-- ==== Sys2Proof/Machine/Power.lean ====
section
/-!
DEFINITION. Power states, sleep and wake, the timetable, cold starts and module restart (R455 to R477).
-/

namespace Sys2Proof.Machine

/-- The power block updated. -/
def Lane.pow (l : Lane) (f : PowerSt → PowerSt) : Lane := { l with power := f l.power }

/-- Every present lane's power block updated. -/
def State.powBoth (f : Lane → PowerSt → PowerSt) (s : State) : State :=
  s.eachLane Lane.present (fun _ _ l => l.pow (f l))

/-- Power-state codes of R458. -/
def pwStart : Nat := 0
def pwReady : Nat := 1
def pwRun : Nat := 2
def pwPrep : Nat := 3
def pwAsleep : Nat := 4
def pwWaking : Nat := 5

/-! ### Timetable (R467) -/

/-- An entry's lead in seconds: 0 selects `tt_lead_s`. -/
def Lane.ttLead (l : Lane) (e : TtEntry) : Nat := if e.leadS = 0 then l.cn Pw.ttLeadS else e.leadS

/-- The legal time in ms at which an entry falls due. -/
def Lane.ttDue (l : Lane) (e : TtEntry) : Int := (e.arrivalMs : Int) - (l.ttLead e : Int) * 1000

/-- The next due time of the entries that have not fallen due; 0 when none (R475). -/
def Lane.ttNext (l : Lane) : Int :=
  let ds := (l.power.tt.filter (fun e => !e.fired)).map l.ttDue
  match ds with
  | [] => 0
  | d :: t => t.foldl min d

/-- The timetable points (R475). -/
def Lane.ttShow (l : Lane) : Lane := (l.setp Pw.ttEntries (l.power.tt.length : Nat)).setp Pw.ttNextDueMs l.ttNext

/-- Whether an entry falls due within `s` seconds (R462 cause 6, R465); none does while the legal clock is invalid (R467). -/
def Lane.ttWithin (l : Lane) (s : Nat) : Bool :=
  decide (l.p Cal.clockState ≠ 1) && l.power.tt.any (fun e => !e.fired && decide (l.ttDue e ≤ l.legalMs + (s : Int) * 1000))

/-- TIMETABLE_EXPIRY (R467): an entry is removed 1 h after its arrival. -/
def Lane.ttExpiry (id : Nat) (l : Lane) : Lane :=
  (l.pow (fun x => { x with tt := x.tt.filter (fun e =>
    !(decide (e.id = id) && decide ((e.arrivalMs : Int) + 3600000 ≤ l.legalMs))) })).ttShow

/-- The entry of an id that is due and has not fallen due yet; none while the legal clock is invalid. -/
def Lane.ttReady (l : Lane) (id : Nat) : Option TtEntry :=
  if l.p Cal.clockState = 1 then none
  else l.power.tt.find? (fun e => decide (e.id = id) && !e.fired && decide (l.ttDue e ≤ l.legalMs))

/-- An entry marked as having fallen due. -/
def Lane.ttFire (e : TtEntry) (l : Lane) : Lane :=
  (l.pow (fun x => { x with tt := x.tt.map (fun y => if y = e then { y with fired := true } else y) })).ttShow

/-! ### Sleep (R462 to R465) -/

/-- The sleep entry under way ended, and the request that began it answered (R464). -/
def State.cancelSleep (s : State) : State :=
  let go := fun (s : State) (req : Option Request) =>
    let s1 := s.powBoth (fun l x => { x with sleep := none, readySince := some l.epoch })
    match req with
    | some r => s1.answerBoth r (Reply.just 0x0702)
    | none => s1
  match s.a.power.sleep, s.b.power.sleep with
  | some p, _ => if p.committed then s else go s p.req
  | none, some p => if p.committed then s else go s p.req
  | none, none => s

/-- Whether an `FW_ACTIVATE` of this lane is in progress (R369); a whole-lane reset by R93 waits for its answer in the same field. -/
def Lane.activating (l : Lane) : Bool := match l.link.fwAnswer with | some r => decide (r.command ≠ 0x50) | none => false

/-- The lowest failing precondition of a sleep (R462), 0 where all hold. -/
def State.sleepCause (s : State) (l : Lane) : Nat :=
  let outlets := List.range s.chassis.variant.outlets
  let busy := fun (o : Nat) => decide (l.c (Out.outletEnable o) = 1) &&
    !((decide (l.ss o = ssIdle) || decide (l.ss o = ssBlocked)) && l.contactorsOpen o)
  let packs := (List.range s.chassis.variant.packs).any (fun k => decide (l.p (Pk.packState k) ≠ pkIdle))
  if outlets.any busy then 1
  else if packs then 2
  else if s.a.link.state = .resync ∨ s.b.link.state = .resync then 3
  else if l.keys.apply.isSome || s.a.activating || s.b.activating then 4
  else if !(usedLevels l.cfg).isEmpty || decide (l.c SafM.loopMode = 1) then 5
  else if l.ttWithin (l.cn Pw.sleepMinS) then 6
  else 0

/-- SLEEP_PRECHECK (R462): at lap 160 of the epoch before S. A failure answers `SLEEP_REFUSED` and is counted. -/
def State.sleepPrecheck (s : State) : State :=
  match s.holder with
  | none => s
  | some h =>
    let l := s.lane h
    match l.power.sleep with
    | none => s
    | some p =>
      if p.checked || decide (l.epoch + 1 ≠ p.epoch) || decide (l.lapIn ≠ 160) then s
      else
        let c := s.sleepCause l
        if c = 0 then s.powBoth (fun _ x => { x with sleep := x.sleep.map (fun q => { q with checked := true }) })
        else
          let s1 := s.eachLane Lane.active (fun _ _ l =>
            (l.inc Pw.sleepRefusals).pow (fun x => { x with sleep := none, readySince := some l.epoch }))
          match p.req with
          | some r => s1.answerBoth r { status := 0x0701, parts := [[(1, (c : Int))]] }
          | none => s1

/-- Staging areas and held commits discarded (R66). DESIGN CHOICE (log entry 74): a commit that is due and was not held when the sleep
point comes is dropped with them, unanswered and uncounted. -/
def Lane.discardStaged (l : Lane) : Lane :=
  let areas := (l.host.rings.filter (fun e => !e.2.staging.isEmpty)).length
  let held := (l.host.commits.filter (fun c => c.held)).length
  let rings : UMap Ring := l.host.rings.map (fun e => (e.1, { e.2 with staging := [] }))
  ({ l with host := { l.host with rings := rings, commits := [], trial := none } } : Lane).addp D0.sleepDiscards (areas + held : Nat)

/-- The datagram counters written to NV (R73, R302, R463). -/
def Lane.saveCounters (l : Lane) : Lane :=
  { l with host := { l.host with savedCounter := l.host.counters.map (fun e => (e.1, e.2.highest.toNat)) } }

/-- SLEEP_POINT (R463): at lap 4 of S the answer is sent, event 117 fires, and the entry can no longer be cancelled. -/
def State.sleepPoint (s : State) : State :=
  match s.holder with
  | none => s
  | some h =>
    match (s.lane h).power.sleep with
    | none => s
    | some p =>
      let l := s.lane h
      if !p.checked || p.committed || decide (l.epoch ≠ p.epoch) || decide (l.lapIn ≠ 4) then s
      else
        let n := s.chassis.variant.outlets
        let s1 := s.eachLane Lane.active (fun _ _ l =>
          let l1 := ((l.fire 117 0 [l.ttNext]).pow (fun x => { x with
            sleep := x.sleep.map (fun q => { q with committed := true }) })).saveCounters
          ((l1.discardStaged).coolSave l1.legalMs.toNat n).showBypass 1 true |>.showBypass 2 true)
        let s2 := { s1 with chassis := { s1.chassis with bypass1 := true, bypass2 := true } }
        (match p.req with
          | some r => s2.answerBoth r { status := st_OK, parts := [[(8, (p.epoch : Int))]] }
          | none => s2)

/-- SLEEP_WANT_DROP (R463): at lap 190 of S both lanes drop WANT; the lane that holds the baton is the keeper (R460). -/
def State.sleepWantDrop (s : State) : State :=
  s.eachLane Lane.active (fun s i l =>
    match l.power.sleep with
    | some p =>
      if p.committed && decide (l.epoch = p.epoch) && decide (l.lapIn = 190) then
        (l.lnk (fun x => { x with want := false })).pow (fun x => { x with keeper := decide (s.arbiter.grant = some i) })
      else l
    | none => l)

/-- What a lane keeps and stops as its fast clocks stop (R443, R451, R463, R473); of the keys in engines only the transport
keys of the enabled rings stay, in the always-on domain (R389). Every bus sleeps
(R425); the always-on domain keeps the filters of the safety lines filled (R321). -/
def Lane.fallAsleep (l : Lane) : Lane :=
  let l1 := (l.tuneAbort 6).met! (fun x => { x with follows := false })
  let l2 := ((l1.acqClose).forN 4 Lane.canSleep).inc Pw.sleeps
  let l3 := l2.lnk (fun x => { x with grant := false, want := false, booted := true, giveUp := none, releaseLap := none, liveLaps := [] })
  let slots := (List.range 32).filterMap (fun q =>
    let g := l.ring q
    if g.enabled && l.hostKey g.keySlot then some g.keySlot else none)
  let l4 := ({ l3 with keys := { l3.keys with copies := [], aoCopies := slots.eraseDups }
                       safe := { l3.safe with filled := true } } : Lane).pow (fun x => { x with
    power := pwAsleep, fastOn := false, sleep := none, wakeSeen := 0, asleepFrom := l.epoch + 1 })
  ((l4.refsOff.pac (fun x => { x with laps := false, locked := false, aoEpoch := l.epoch })).pacerTo pcSearch).linksDown

/-- Both mast ports started where the variant fits them (R432). -/
def Lane.mastStarts (v : Variant) (l : Lane) : Lane :=
  if v.mast then
    let l1 := (l.mastStart 0).mastStart 1
    { l1 with mast := { l1.mast with nodes := (l1.mast.nodes.map (fun e => (e.1, { e.2 with known := false }))).filter (fun e => decide (e.2 ≠ {})) } }
  else l

/-- Every enabled bus is up again after a wake (R468); event 72 + b fires (R425). -/
def Lane.busUp (b : Nat) (l : Lane) : Lane :=
  if l.c (Can.canEnable b) = 1 then l.canWake b else l.setBus b { l.bus b with asleep := false }

/-- Whether an epoch lies wholly in `ASLEEP` (R65). -/
def Lane.fellAsleep (l : Lane) (e : Nat) : Bool := l.power.asleep.any (fun r => decide (r.1 ≤ e ∧ e ≤ r.2))

/-- The snapshots that wait for an epoch which has fallen wholly in `ASLEEP` answered `EPOCH_ASLEEP` (R65). -/
def Lane.asleepReads (l : Lane) : Lane :=
  let gone := l.host.waitingReads.filter (fun w => l.fellAsleep w.epoch)
  let l1 : Lane := { l with host := { l.host with waitingReads := l.host.waitingReads.filter (fun w => !l.fellAsleep w.epoch) } }
  l1.forL gone (fun w l => l.answer w.req (Reply.just st_EPOCH_ASLEEP))

/-- A wake source recognised in `ASLEEP` starts both lanes that sleep (R466); completed acquisition records are still there (R451). -/
def State.startWake (source : Nat) (s : State) : State :=
  let absent := fun (i : LaneId) => !(s.lane i).present
  s.eachLane (fun l => l.present && decide (l.power.power = pwAsleep)) (fun s i l =>
    let l1 := l.pow (fun x => { x with
      power := pwWaking, fastOn := true, latched := none, wakeSeen := x.wakeSeen ||| 2 ^ (source - 1)
      wakeStartMs := l.legalMs, timing := true, wakeEvent := true
      keeper := x.keeper || (absent i.other && !(s.lane i).power.keeper)
      asleep := (x.asleepFrom, l.pacer.aoEpoch) :: x.asleep })
    let l2 : Lane := { l1.skipCounters with
      keys := { l1.keys with aoCopies := [] }, acq := { l1.acq with partition := l.cn Ta.acqPartitionMib, chans := [] } }.meterFresh
    ((l2.asleepReads.coolRestore l.legalMs.toNat (decide (l.p Cal.clockState ≠ 1)) s.chassis.variant.outlets).setp Pw.lastWakeSource
      source) |>.mastStarts s.chassis.variant |>.showAcq |>.forN 4 Lane.busUp)

/-- ASLEEP_ENTRY (R463): at the end of lap 199 of S. A wake source that fired since lap 4 starts the wake at once (R464). -/
def State.asleepEntry (sealIt : Lane → Lane) (s : State) : State :=
  let due := fun (l : Lane) => match l.power.sleep with
    | some p => p.committed && decide (l.epoch = p.epoch) && decide (l.lapIn = 199)
    | none => false
  if !(due s.a && s.a.active) && !(due s.b && s.b.active) then s
  else
    -- every lane enters state 1 (R356); the event is raised while the lanes still compute
    let note := fun (i : LaneId) (s : State) =>
      if (s.lane i).present ∧ (s.lane i).link.state ≠ .reset then s.fireBoth 83 i.num [(LaneState.reset.code : Int)] else s
    let s1 := (note .B (note .A s)).eachLane Lane.active (fun _ _ l => (sealIt l).fallAsleep)
    let go := fun (i : LaneId) (s : State) => if (s.lane i).present then s.laneTo i .reset .none else s
    let s2 := go .B (go .A s1)
    match s.a.power.latched, s.b.power.latched with
    | some k, _ => s2.startWake k
    | none, some k => s2.startWake k
    | none, none => s2

/-- Whether a wake source acts (R466): sources 1 to 5 need their bit of `wake_mask`. -/
def Lane.wakes (l : Lane) (source : Nat) : Bool :=
  if source = 0 ∨ 7 < source then false else if source ≤ 5 then bitAt (l.cn Pw.wakeMask) (source - 1) else true

/-- The lane that recognises a wake source (R466): lane A, or lane B where only that one is present or `ASLEEP`. -/
def State.wakeLane (s : State) : LaneId :=
  if s.a.present && (decide (s.a.power.power = pwAsleep) || !(s.b.present && decide (s.b.power.power = pwAsleep))) then .A else .B

/-- WAKE (R464, R466): in `ASLEEP` it starts both lanes; before the entry's point it cancels the entry; after it, it is
latched; during a wake it is noted. -/
def State.wake (source : Nat) (s : State) : State :=
  let l := s.lane s.wakeLane
  if !l.wakes source then s
  else if l.power.power = pwAsleep then s.startWake source
  else if l.power.power = pwWaking then s.powBoth (fun _ x => { x with wakeSeen := x.wakeSeen ||| 2 ^ (source - 1) })
  else
    match l.power.sleep with
    | none => s
    | some p =>
      if p.committed then
        s.powBoth (fun _ x => { x with latched := some (x.latched.getD source), wakeSeen := x.wakeSeen ||| 2 ^ (source - 1) })
      else s.cancelSleep
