-- ==== Sys2Proof/Machine/Commit.lean ====
section
/-!
DEFINITION. Staging and commit: what a write is checked against when it is staged (R52), the preconditions and validation
groups of a commit (R55 to R58, R142, R170, R177, R178, R201, R251, R339, R394, R423, R529), and the bank swap at the
epoch boundary (R56, R59, R60, R172).
-/

namespace Sys2Proof.Machine

/-! ### Addresses (R9, R42) -/

/-- The member index of a point address. -/
def addrMember (a : Nat) : Nat := bitsAt a 22 20

/-- Domain and index of a point address. -/
def addrPoint (a : Nat) : Nat := a % 0x100000

/-- The lane that a domain 9 address selects, by bit 15; lane A for other domains. -/
def addrLane (a : Nat) : LaneId := if addrPoint a / 0x10000 = 9 ∧ bitAt a 15 = true then .B else .A

/-- The key under which a point is held: domain 9 without bit 15. -/
def addrKey (a : Nat) : Nat := if addrPoint a / 0x10000 = 9 then 0x90000 + a % 0x8000 else addrPoint a

/-- The key under which a configuration write is held: `health_mask` is each lane's own (R367). -/
def cfgKey (a : Nat) : Nat := if addrKey a = Hp.healthMask then addrPoint a else addrKey a

/-- Whether an address lies outside every domain of R10, or has a bit above bit 22, which no address of R9 has (DESIGN CHOICE, log
entry 63). -/
def addrBad (a : Nat) : Bool := decide (0x800000 ≤ a) || decide (0xA0000 ≤ addrPoint a)

/-- The value that 8 bytes carry for a point of a type (R39, R40). -/
def ofRaw (type : Nat) (raw : Nat) : Int :=
  if type = 2 ∨ type = 5 ∨ type = 6 then (if raw < 2 ^ 32 then wrapS 32 raw else wrapS 64 raw)
  else if type = 4 then wrapS 64 raw else (raw : Int)

/-! ### Field maps checked at staging (R52) -/

/-- `entry_hi` (R163): a used entry has form 1 or 2, a decimation up to 10, an offset below 2^DECIM and a reference mode of
the table; a free entry is 0. -/
def entryHiOk (w : Nat) : Bool :=
  if enValid w then
    (decide (enForm w = 1) || decide (enForm w = 2)) && decide (enDecim w ≤ 10) && decide (enPhaseOfs w < 2 ^ enDecim w)
      && decide (enRefMode w ≤ 7)
  else decide (w = 0)

/-- `entry_lo` (R163). -/
def entryLoOk (w : Nat) : Bool :=
  decide (enFbMode w ≤ 6) && decide (enDest w ≠ 3) && decide (bitsAt w 15 11 = 0)

/-- A sensor descriptor (R218). -/
def srcOk (w : Nat) : Bool :=
  decide (bitsAt w 22 17 + 2 ≤ 64) && decide (10 ≤ bitsAt w 14 0) && decide (bitsAt w 14 0 ≤ 10000)

/-- A CAN identifier word: with IDE 0 bits 28..11 are 0. -/
def canIdOk (w : Nat) : Bool := bitAt w 30 || decide (bitsAt w 28 11 = 0)

/-- Days of a month, February with 29. -/
def monthDays (m : Nat) : Nat := if m = 2 then 29 else if m = 4 ∨ m = 6 ∨ m = 9 ∨ m = 11 then 30 else 31

/-- A switch point (R294). -/
def daySwOk (w : Nat) : Bool := decide (bitsAt w 26 16 ≤ 1439) && decide (bitsAt w 30 27 = 0) && decide (bitsAt w 15 3 = 0)

/-- A season start (R294). -/
def seasonOk (w : Nat) : Bool :=
  decide (bitsAt w 30 12 = 0) && decide (bitsAt w 7 5 = 0)
    && (!bitAt w 31 || (decide (1 ≤ bitsAt w 11 8 ∧ bitsAt w 11 8 ≤ 12)
      && decide (1 ≤ bitsAt w 4 0 ∧ bitsAt w 4 0 ≤ monthDays (bitsAt w 11 8))))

**Description of the task:**
Lines from the start of the material above through the line containing "id) && decide" are to be duplicated exactly, and only those.

**Task output:**
-- ==== Sys2Proof/Machine/Power.lean ====
section
/-!
DEFINITION. Power states, sleep and wake, the timetable, cold starts and module restart (R455 to R477).
-/

namespace Sys2Proof.Machine

/-- The power block updated. -/
def Lane.pow (l : Lane) (f : PowerSt → PowerSt) : Lane := { l with power := f l.power }

/-- Every present lane's power block updated. -/
def State.powBoth (f : Lane → PowerSt → PowerSt) (s : State) : State :=
  s.eachLane Lane.present (fun _ _ l => l.pow (f l))

/-- Power-state codes of R458. -/
def pwStart : Nat := 0
def pwReady : Nat := 1
def pwRun : Nat := 2
def pwPrep : Nat := 3
def pwAsleep : Nat := 4
def pwWaking : Nat := 5

/-! ### Timetable (R467) -/

/-- An entry's lead in seconds: 0 selects `tt_lead_s`. -/
def Lane.ttLead (l : Lane) (e : TtEntry) : Nat := if e.leadS = 0 then l.cn Pw.ttLeadS else e.leadS

/-- The legal time in ms at which an entry falls due. -/
def Lane.ttDue (l : Lane) (e : TtEntry) : Int := (e.arrivalMs : Int) - (l.ttLead e : Int) * 1000

/-- The next due time of the entries that have not fallen due; 0 when none (R475). -/
def Lane.ttNext (l : Lane) : Int :=
  let ds := (l.power.tt.filter (fun e => !e.fired)).map l.ttDue
  match ds with
  | [] => 0
  | d :: t => t.foldl min d

/-- The timetable points (R475). -/
def Lane.ttShow (l : Lane) : Lane := (l.setp Pw.ttEntries (l.power.tt.length : Nat)).setp Pw.ttNextDueMs l.ttNext

/-- Whether an entry falls due within `s` seconds (R462 cause 6, R465); none does while the legal clock is invalid (R467). -/
def Lane.ttWithin (l : Lane) (s : Nat) : Bool :=
  decide (l.p Cal.clockState ≠ 1) && l.power.tt.any (fun e => !e.fired && decide (l.ttDue e ≤ l.legalMs + (s : Int) * 1000))

/-- TIMETABLE_EXPIRY (R467): an entry is removed 1 h after its arrival. -/
def Lane.ttExpiry (id : Nat) (l : Lane) : Lane :=
  (l.pow (fun x => { x with tt := x.tt.filter (fun e =>
    !(decide (e.id = id) && decide ((e.arrivalMs : Int) + 3600000 ≤ l.legalMs))) })).ttShow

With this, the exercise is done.